小白一雙手勒出了血痕,卻還在咬牙和那些水中怪物拉鋸著鏈條。

鹿慨喬這具身體的底子太差,肺活量低得驚人,這麼折騰了一下,已經堪堪到了極限,腦子裡稀里糊塗的想著,假使今天真要命喪於此,也沒什麼可怨天尤人的了,時也命也,好賴比喪命在那些騎兵手裡又多活了好幾天呢,不過如果還有機會讓他給這個世界留句遺言什麼的......

他爆發了洪荒之力,猛一掙扎,甩脫了好幾隻手,借著這個空檔,小白向上一拉,他踩了幾下水,居然勉強將頭浮出水面來換了口氣。

最後一句話了,還有最後一句話的機會!

鹿慨喬聲嘶力竭的朝著小白大喊:「你......小心身後!」

小白原本把注意力都集中到了鹿慨喬身上,見他冒出了水面,忙撲身到岸邊上,伸手去夠他的胳膊,結果忽然聽見對方沒頭沒尾的喊了這麼一句話,眼梢一動,從水面的倒影里,果然看見身後兩個黑衣服的人,一左一右,正張著一張漁網向他頭頂蓋過來。

他不動聲色的回腳一踹岸邊的巨石,同時鬆開了鐵鏈末端,整個人凌空撲進水裡,正好把努力露頭呼吸的鹿慨喬給砸回了水下。

那些手們重新攀附了上來,這回連著小白一起,兩人都被拖進了杳杳無垠的水底。

視覺的變換上有一個緩慢的過程。

鹿慨喬眼看著水面之上,那兩個黑衣人趴在岸邊,無計可施的試圖下水,踩了幾下水后,因為潛不到深處,又掙扎著爬上了岸。

然後光影逐漸淡化,四周只有青黑不見五指的靜謐。

不知道過了多久,久到他肺中氧氣早已耗竭,腦中一偏迷茫暈眩的時候,腳底四周卻倏爾又亮起了點點光暈。

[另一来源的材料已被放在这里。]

-- ==== Sys2Proof/Laws/Fetch.lean ====
section
/-! SUPPORT. What fetching can do, said once. -/

namespace Sys2Proof.Machine

/-- A slot that does not wait is taken first. -/
theorem takeReady_head {busy : Bool} {x : Slot} (xs : List Slot) (h : busy = true → slotIsHost x = false) :
    takeReady busy (x :: xs) = some (x, xs) := by
  cases busy
  · simp [takeReady]
  · simp [takeReady, h rfl]

/-- A slot that waits stays first. -/
theorem takeReady_waits {x : Slot} (xs : List Slot) (h : slotIsHost x = true) :
    takeReady true (x :: xs) = (takeReady true xs).map (fun r => (r.1, x :: r.2)) := by
  simp [takeReady, h]

/-- While the feeder runs, no HOST slot is taken. -/
theorem takeReady_not_host {xs : List Slot} {x : Slot} {rest : List Slot} (h : takeReady true xs = some (x, rest)) :
    slotIsHost x = false := by
  induction xs generalizing rest with
  | nil => cases h
  | cons y ys ih =>
    cases hy : slotIsHost y
    · simp only [takeReady, hy, Bool.and_false] at h
      cases h
      exact hy
    · rw [takeReady_waits ys hy] at h
      obtain ⟨⟨z, r⟩, hz, he⟩ := Option.map_eq_some_iff.mp h
      cases he
      exact ih hz

/-- The variable assigned reads as assigned. -/
@[simp] theorem State.hostVar_setHostVar (s : State) (x : Nat) (v : Word) : (s.setHostVar x v).hostVar x = v := by
  simp [State.hostVar, State.setHostVar]

/-- Every other variable keeps its value. -/
theorem State.hostVar_setHostVar_other (s : State) {x y : Nat} (v : Word) (h : y ≠ x) :
    (s.setHostVar x v).hostVar y = s.hostVar y := by
  simp only [State.hostVar, State.setHostVar, List.lookup_cons, beq_false_of_ne h]
  congr 1
  induction s.hostVars with
  | nil => rfl
  | cons e es ih =>
    obtain ⟨z, w⟩ := e
    by_cases hz : z = x
    · subst hz
      simp [List.lookup_cons, beq_false_of_ne h, ih]
    · by_cases hy : y = z
      · subst hy
        simp [hz]
      · simp [List.lookup_cons, hz, beq_false_of_ne hy, ih]

/-- What `latchRead` can do: the variable is written only after a read that raised no fault, with the value read. -/
theorem latchRead_next {var : Option Nat} {o : Host.Outcome State Fault Refusal} {t : State}
    (h : latchRead var o = .next t) :
    ∃ u, o = .next u ∧ (t = u ∨ ∃ x, var = some x ∧ u.fault = false ∧ t = u.setHostVar x u.rdata) := by
  cases o with
  | next u =>
    cases var with
    | none => cases h; exact ⟨_, rfl, .inl rfl⟩
    | some x =>
      cases hf : u.fault <;> simp only [latchRead, hf, State.readBytes, busWord_busBytes] at h <;> cases h
      · exact ⟨u, rfl, .inr ⟨x, rfl, hf, rfl⟩⟩
      · exact ⟨u, rfl, .inl rfl⟩
  | fault r => cases var <;> cases h
  | refused r => cases var <;> cases h

/-- The fields of the block a fetch leaves alone: it moves only the agenda, the turn count and the host program's
place. -/
structure State.SameBlock (s t : State) : Prop where
  eq : t = { s with agenda := t.agenda, turns := t.turns, hostPc := t.hostPc }

theorem State.SameBlock.refl (s : State) : s.SameBlock s := ⟨rfl⟩

theorem State.SameBlock.trans {s t u : State} (h : s.SameBlock t) (g : t.SameBlock u) : s.SameBlock u :=
  ⟨by
    have hu := g.eq
    rw [h.eq] at hu
    exact hu⟩

theorem fetchPacket_run {p : Packet} {v x : Option Nat} {s t : State} {i : Instr} (h : fetchPacket p v s = .run i t x) :
    decode s.params p = .ok i ∧ t = s ∧ x = v := by
  unfold fetchPacket at h
  split at h
  · rename_i hd
    cases h
    exact ⟨hd, rfl, rfl⟩
  · cases h

theorem fetchPacket_pass {p : Packet} {v : Option Nat} {s t : State} : fetchPacket p v s ≠ .pass t := by
  unfold fetchPacket
  split <;> simp

theorem fetchPacket_compute {p : Packet} {v : Option Nat} {s t : State} : fetchPacket p v s ≠ .compute t := by
  unfold fetchPacket
  split <;> simp

/-- The state a fetch gives, where it refuses nothing. -/
def Fetched.Gives (f : Fetched) (t : State) : Prop :=
  f = .pass t ∨ f = .compute t ∨ ∃ i x, f = .run i t x

theorem fetchPacket_gives {p : Packet} {v : Option Nat} {s t : State} (h : (fetchPacket p v s).Gives t) : t = s := by
  rcases h with h | h | ⟨i, x, h⟩
  · exact absurd h fetchPacket_pass
  · exact absurd h fetchPacket_compute
  · exact (fetchPacket_run h).2.1

theorem hostStatement_block {s t : State} (h : (hostStatement s).Gives t) : s.SameBlock t := by
  unfold hostStatement at h
  split at h
  case h_1 | h_2 => rw [fetchPacket_gives h]; exact ⟨rfl⟩
  all_goals
    rcases h with h | h | ⟨i, x, h⟩ <;> cases h
    exact ⟨rfl⟩

theorem fetchTurn_block {t : Turn} {s u : State} (h : (fetchTurn t s).Gives u) : s.SameBlock u := by
  cases t with
  | host =>
    simp only [fetchTurn] at h
    split at h
    · rcases h with h | h | ⟨i, x, h⟩ <;> cases h
      exact .refl _
    · exact hostStatement_block h
  | timerDma | feeder | fall k | rise k =>
    rcases h with h | h | ⟨i, x, h⟩ <;> cases h
    exact .refl _

/-- A fetch changes nothing of the block. -/
theorem fetch_block {s u : State} (h : (fetch s).Gives u) : s.SameBlock u := by
  unfold fetch at h
  split at h
  · rw [fetchPacket_gives h]
    exact ⟨rfl⟩
  · rename_i rest _
    exact .trans (t := { s with agenda := rest }) ⟨rfl⟩ (fetchTurn_block h)
  · exact .trans (t := { s with turns := s.turns + 1 }) ⟨rfl⟩ (fetchTurn_block h)

/-- What one step of the machine can do: no fault before it, and either it ran an instruction on a state with the same
block, with the host's variable written after a read that raised no fault, or it left the block alone. -/
theorem step_next {s t : State} (h : step s = .next t) :
    s.fault = false ∧
      ((∃ u, s.SameBlock u ∧ t = u) ∨
        ∃ u i w, s.SameBlock u ∧ exec i u = .next w ∧ (t = w ∨ ∃ x, w.fault = false ∧ t = w.setHostVar x w.rdata)) := by
  unfold step stepOnce at h
  split at h
  · cases h
  · rename_i hf
    refine ⟨by simpa using hf, ?_⟩
    split at h
    · rename_i i u x hu
      obtain ⟨w, hw, ht⟩ := latchRead_next h
      exact .inr ⟨u, i, w, fetch_block (.inr (.inr ⟨i, x, hu⟩)), hw, ht.imp id fun ⟨x, _, hf, e⟩ => ⟨x, hf, e⟩⟩
    · rename_i u hu
      cases h
      exact .inl ⟨t, fetch_block (.inr (.inl hu)), rfl⟩
    · rename_i u hu
      cases h
      exact .inl ⟨t, fetch_block (.inl hu), rfl⟩
    · cases h

/-- A property of the block that every instruction keeps, and that does not look at the schedule or the host's own
fields, is kept by every step. -/
theorem step_keeps {P : State → Prop}
    (hs : ∀ s u, s.SameBlock u → P s → P u)
    (hv : ∀ s x v, P s → P (s.setHostVar x v))
    (he : ∀ i s t, s.fault = false → P s → exec i s = .next t → P t) {s t : State} (h : step s = .next t) (p : P s) :
    P t := by
  obtain ⟨hf, ⟨u, hu, rfl⟩ | ⟨u, i, w, hu, hw, ht⟩⟩ := step_next h
  · exact hs _ _ hu p
  · have hfu : u.fault = false := by
      have := congrArg State.fault hu.eq
      exact this.trans hf
    have pw := he i u w hfu (hs _ _ hu p) hw
    rcases ht with rfl | ⟨x, -, rfl⟩
    · exact pw
    · exact hv _ _ _ pw

end Sys2Proof.Machine
end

那菲薄的紅光是一盞盞間隔不遠的紅色燈籠,隨著水波竟盪出了統一和諧的韻律感。

燈籠里無火,卻亮的耀眼,足以使鹿慨喬分辨出,每盞燈籠的挑桿下,都連著一座帶碑的墳塋,不過碑上無字,碑前也沒有供奉。

這麼個挑桿的樣子,怎麼隱隱有種不是初見的熟悉感?

遠遠望去,石碑群隱在水砂中瞧不真切,但星羅棋布的紅燈籠卻遼遠一片,望不到盡頭。

那些手,連同它們的主人,像是完成了任務一般,眨眼間已經盪曳進了墳場的幽深處,不見了蹤影。

鹿慨喬獨自站在水底,懷中抱著已經昏厥的小白,茫然的舉目四望,終於看見了不遠處的礁石後頭,好像立著一座殘破斑駁的牌坊。

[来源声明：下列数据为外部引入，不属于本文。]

/-- What counts as a step of the spec's: not a passed turn, at END or elsewhere; a computation of the host does
(70_reset_and_hazards R267). The end state of a program is final and makes none. -/
theorem test_progress :
    State.progresses { tx with agenda := [.turn .timerDma] } = true ∧
    State.progresses { idle with agenda := [.turn .timerDma] } = false ∧
    State.progresses { idle with agenda := [.turn .host], hostProg := [.end_] } = false ∧
    State.progresses { idle with agenda := [.turn .host], hostProg := [.bne 0 1 1 0] } = true ∧
    State.final { idle with hostProg := [.end_] } = true ∧ State.final { rx with hostProg := [.end_] } = true ∧
    State.final { tx with hostProg := [.end_] } = false ∧ State.final { idle with hostProg := [.bne 0 1 1 0] } = false := by
  decide

/-! ### Witnesses: the hypotheses of each statement hold together, clause by clause, at boundary values -/

/-- A state whose agenda offers an event label. -/
def offering (code : BitVec 4) : State := { idle with agenda := [.fetch (.event code 0)] }

theorem witness_DecodeEncodeRoundTrip :
    (Instr.rdBuf 255).wellFormed params4 = true ∧ (Instr.badAccess (.desc 0x1FFF#13 7)).wellFormed params4 = true ∧
    (Instr.badAccess (.store 0x40001000 [7, 0, 0, 0])).wellFormed params4 = true ∧ Instr.wait.wellFormed params4 = true := by
  decide

theorem witness_DecodedInstructionsAreWellFormed :
    decode params4 (.mmio (.desc 0x07FC#13 0)) = .ok (.rdBuf 255) ∧
    decode params4 (.mmio (.desc 0x0800#13 0)) = .ok (.badAccess (.desc 0x0800#13 0)) := by decide

theorem witness_UnusedEventCodesAreRefused :
    (offering 0x0).fault = false ∧ (offering 0x0).agenda = .fetch (.event 0x0 0) :: [] ∧ (0x0#4).toNat = 0 ∧
    6 ≤ (0x6#4).toNat ∧ 6 ≤ (0xF#4).toNat := by decide

theorem witness_EveryBadAccessFaults :
    base.hostReady ∧ base.params.wf ∧ (2 : Nat) ≠ 4 ∧ 0x40000006 % 4 ≠ 0 ∧ 0x3FFFFFFC < base.params.base ∧
    base.params.base + 0x1000 ≤ 0x40001000 ∧ ¬base.params.base + 0x004 ≤ 0x40000000 ∧
    ¬0x40000030 ≤ base.params.base + 0x02C ∧ ¬base.params.base + 0x400 ≤ 0x40000030 ∧
    ¬0x40000410 < base.params.base + 0x400 + 4 * base.params.n ∧ [(0 : Byte), 0].length ≠ 4 ∧
    0x40000004 ≠ base.params.base + 0x000 ∧ 0x40000004 ≠ base.params.base + 0x008 := by decide

theorem witness_BusAccessUsesItsDescriptor :
    params4.wf ∧ 0xFFC < 0x1000 ∧ 0xFFC % 4 = 0 ∧ 0x000 < 0x1000 ∧ 0x000 % 4 = 0 ∧ 3 < 4 ∧
    [0x01#8, 0x02#8, 0x03#8, 0x04#8] =
      [(0x04030201#32).extractLsb' 0 8, (0x04030201#32).extractLsb' 8 8, (0x04030201#32).extractLsb' 16 8,
        (0x04030201#32).extractLsb' 24 8] := by decide

/-- A packet, a packet while the feeder runs, and the turns of the other agents. -/
theorem witness_StepRunsTheAgendaPacket :
    (offering 0x1).fault = false ∧ (offering 0x1).busy = false ∧ decode params4 (.event 0x1 0) = .ok .update ∧
    fill.fault = false ∧ fill.busy = true ∧ packetIsHost (.event 0x3 0) = false ∧
    decode params4 (.event 0x3 0) = .ok .pull ∧
    { fill with agenda := [.turn .timerDma] }.agenda = .turn .timerDma :: [] ∧
    { fill with agenda := [.turn .feeder] }.agenda = .turn .feeder :: [] ∧
    { rx with agenda := [.turn (.fall 3)] }.agenda = .turn (.fall 3) :: [] ∧
    { rx with agenda := [.turn (.rise 3)] }.agenda = .turn (.rise 3) :: [] ∧ idle.agenda = [] ∧ idle.busy = false ∧
    fill.agenda = [] := by decide

/-- A state whose host is at statement `st`, with a turn of the HOST first. -/
def hosting (st : HostStmt) : State := { idle with agenda := [.turn .host], hostProg := [st] }

/-- The turns of the HOST: a write, a read that returns a value, one that faults, both branches, END and past it. -/
theorem witness_StepRunsTheAgendaPacket_host :
    (hosting .end_).busy = false ∧ (hosting .end_).agenda = .turn .host :: [] ∧
    (hosting (.wr .cfg 3)).hostProg[0]? = some (.wr .cfg 3) ∧
    decode params4 (.mmio (.store 0x40000008 [3, 0, 0, 0])) = .ok (.wrCfg 3) ∧
    decode params4 (.mmio (.load 0x40000004 4)) = .ok .rdStatus ∧
    ends (exec .rdStatus { hosting (.rd .status 0) with agenda := [], hostPc := 1 }) (fun t => !t.fault) = true ∧
    decode params4 (.mmio (.load 0x40000410 4)) = .ok (.rdBuf 4) ∧
    ends (exec (.rdBuf 4) { hosting (.rd (.buf 4) 0) with agenda := [], hostPc := 1 }) (fun t => t.fault) = true ∧
    (hosting (.bne 0 1 1 7)).hostProg[0]? = some (.bne 0 1 1 7) ∧
    (hosting (.beq 0 1 1 7)).hostProg[0]? = some (.beq 0 1 1 7) ∧ (hosting .end_).hostProg[0]? = some .end_ ∧
    { hosting .end_ with hostPc := 1 }.hostProg[1]? = none := by decide

theorem witness_NoStepAfterAFault : { idle with fault := true, faultCode := .chipTimeout }.fault = true := by decide

theorem witness_BusyHostAccessKeepsItsPlace :
    fill.busy = true ∧ slotIsHost (.fetch (.cmd 5)) = true ∧ slotIsHost (.turn .host) = true ∧
    ends (step { fill with agenda := [.fetch (.cmd 5), .turn .timerDma] }) (fun t => t.agenda == [.fetch (.cmd 5)]) =
      true ∧
    ends (step { fill with agenda := [.turn .host, .turn .timerDma] }) (fun t => t.agenda == [.turn .host]) = true := by
  decide

theorem witness_PipelineInvariantKept :
    fill.params.wf ∧ fill.fault = false ∧ fill.pipelineInv ∧ refill.pipelineInv ∧
    ends (step { fill with agenda := [.fetch (.encoder ⟨0b10#2, false, 0⟩)] }) (fun t => !t.fault && t.txRun) = true := by
  decide

theorem witness_BufferInvariantKept :
    refill.pipelineInv ∧ refill.bufferInv ∧
    ends (step { refill with agenda := [.fetch (.encoder ⟨0b01#2, false, 0⟩)] }) (fun t => t.buf != refill.buf) = true := by
  decide

theorem witness_RefillRaceInvariantKept :
    tx.params.wf ∧ { tx with dmaIdx := 1 }.dmaIdx < tx.params.n ∧ { tx with dmaIdx := 1 }.raceInv ∧
    ends (step { tx with dmaIdx := 1, agenda := [.turn .timerDma] }) (fun t => t.htPend) = true := by decide

theorem witness_RefilledHalfIsNotTransferred :
    { refill with dmaIdx := 2 }.dmaIdx < refill.params.n ∧ { refill with dmaIdx := 2 }.raceInv ∧
    refill.fillActive = true ∧ refill.fillKind = .refill ∧
    ends (exec .update { refill with dmaIdx := 2 }) (fun t => t.dmaIdx == 3) = true ∧ refill.raceInv ∧
    ends (exec .update refill) (fun t => t == refill) = true := by decide

theorem witness_ParametersStayAndTraceGrows :
    ends (step { tx with agenda := [.turn .timerDma] }) (fun t => t.trace.length == 1) = true := by decide

theorem witness_OnlyTheseInstructionsWriteTstate :
    ends (exec .init { base with chipIn := [true] }) (fun t => t.tstate == .idle) = true ∧
    ends (exec (.wrCmd 5) { base with chipIn := [false] }) (fun t => t.tstate == .faulty) = true ∧
    ends (exec .reset fill) (fun t => t.tstate == .asyncTx) = true ∧
    ends (exec (.wrCmd 2) tx) (fun t => t.tstate == .idle) = true ∧
    ends (exec (.wrCmd 3) idle) (fun t => t.tstate == .asyncRx) = true ∧
    ends (exec (.wrCmd 4) rx) (fun t => t.tstate == .idle) = true := by decide

theorem witness_TransmitAndReceiveStateAreSeparate :
    ends (exec .update tx) (fun t => t.out) = true ∧ ends (exec .refillBegin { tx with htPend := true }) (fun t => t.busy) = true ∧
    instrIsPull .wait = true ∧ ends (exec .wait fill) (fun t => t.mwPol) = true ∧
    instrIsEdge (.edgeFall 3) = true ∧ ends (exec (.edgeFall 3) rx) (fun t => t.ccr1 == 3) = true := by decide

theorem witness_OnlyTheFeederWritesTheBuffer :
    ends (exec .update tx) (fun t => t.buf == tx.buf) = true ∧ Instr.update ≠ .startTx ∧ Instr.update ≠ .wrCmd 1 ∧
    instrIsPull .wait = true ∧ (1 : Nat) ≠ fill.fillPos ∧ ends (exec .wait fill) (fun t => t.buf == [(0, 4)]) = true := by
  decide

theorem witness_HostReadsWriteNoBlockState :
    base.hostReady ∧ instrIsRead params4 .rdCnt = true ∧ instrIsRead params4 (.rdBuf 3) = true ∧
    instrIsRead params4 .rdStatus = true := by decide

theorem witness_StatusReadFields : tx.hostReady := by decide

theorem witness_CompletionQueryValue : { tx with arr := 0 }.hostReady := by decide

theorem witness_CfgReadsBackWhatWasWritten : base.hostReady := by decide

theorem witness_TimerReads :
    tx.hostReady ∧ tx.params.wf ∧ { tx with dmaIdx := 3 }.dmaIdx < tx.params.n ∧ tx.tstate = .asyncTx ∧
    base.hostReady ∧ base.params.wf ∧ base.dmaIdx < base.params.n ∧ base.tstate ≠ .asyncTx := by decide

theorem witness_DutyAndAccumulatorReads : base.hostReady := by decide

theorem witness_CaptureReads : rx.hostReady ∧ rx.tstate = .asyncRx ∧ base.hostReady ∧ base.tstate ≠ .asyncRx := by decide

theorem witness_BufReads :
    tx.hostReady ∧ 3 < tx.params.n ∧ tx.tstate = .asyncTx ∧ Memory.read tx.buf 3 = some 7 ∧
    Memory.read { tx with buf := [(0, 2)] }.buf 3 = none ∧ base.hostReady ∧ base.tstate ≠ .asyncTx ∧
    tx.params.n ≤ 4 := by decide

theorem witness_WrCmdPerformsTheCommand :
    base.hostReady ∧ 1 ≤ (1#32).toNat ∧ (5#32).toNat ≤ 5 ∧ decode base.params (.cmd 5) = .ok .init ∧
    (0#32).toNat = 0 ∧ 6 ≤ (6#32).toNat ∧ 6 ≤ (0xFFFFFFFF#32).toNat := by decide

theorem witness_StartTxRejected :
    base.hostReady ∧ base.tstate ≠ .idle ∧ { idle with regmode := false }.hostReady ∧
    { idle with regmode := false }.regmode = false := by decide

theorem witness_StartTxBeginsThePrefill : idle.hostReady ∧ idle.tstate = .idle ∧ idle.regmode = true := by decide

他下意識的向那裡游去,長長的鐵鏈隨在身後,蜿蜒的像一條不甘心的牽扯。

那牌坊上的字是石刻的,凹陷印痕還可以勉強辨認。

鹿慨喬抬手抹去了上面厚重的附著物,忽然發現這上面的字跡與清簃鎮鎮里的不大相同——嚴格來說,清簃鎮里的牌匾,他磕磕絆絆的只能認出不多的幾個字,還有些異化過頭的,則需要連蒙帶猜。

但這牌坊上面的字,儘管是筆畫冗多的繁體字,卻和他認知里的字跡幾乎沒有太大出入。

「天齊軍埋骨冢」。

鹿慨喬猛然回頭,不是他的錯覺......

就在他心中默念出那六個字的時候,墳塋內忽然響起了一陣高過一陣的號角聲。

嗚咽的號角聲連天蔽日,剎那間兜起成片的呼應迴響,四周皆是悲鳴般末日英雄的輓歌,宛如一霎勾連出千年未歸的百戰亡靈,爭相傾吐著自己的惶惑與不甘。

將軍百戰死,壯士十年歸。

憐君孤壟寄雙峰,埋骨窮泉復幾重。

伴著連綿不絕的哀鳴,墳塋深處遙遙游渡過一隻龐然大物。

鹿慨喬心裡恍然想到一句話:鯨落為孤島,一念萬物生。

然而這裡不過一潭山澗淵坑,又哪來的鯨鯊巡遊。

他愣愣的看著那不辨首尾的巨物由遠及近,從自己頭頂徐徐駛過,終於在那散碎的幽光里,看到了高聳的桅杆與凜凜的舢板。

居然、是艘船嗎?

鹿慨喬被眼前的巍峨景象震懾了,他隨著巨船行駛的軌跡,一路仰望著。

像是為了表達對這艘巨船的敬意,悠遠的號角漸漸淡了下去,墳冢上盞盞明紅色的燈籠盡皆變幻成了青藍色,猶如一場整齊劃一的默哀。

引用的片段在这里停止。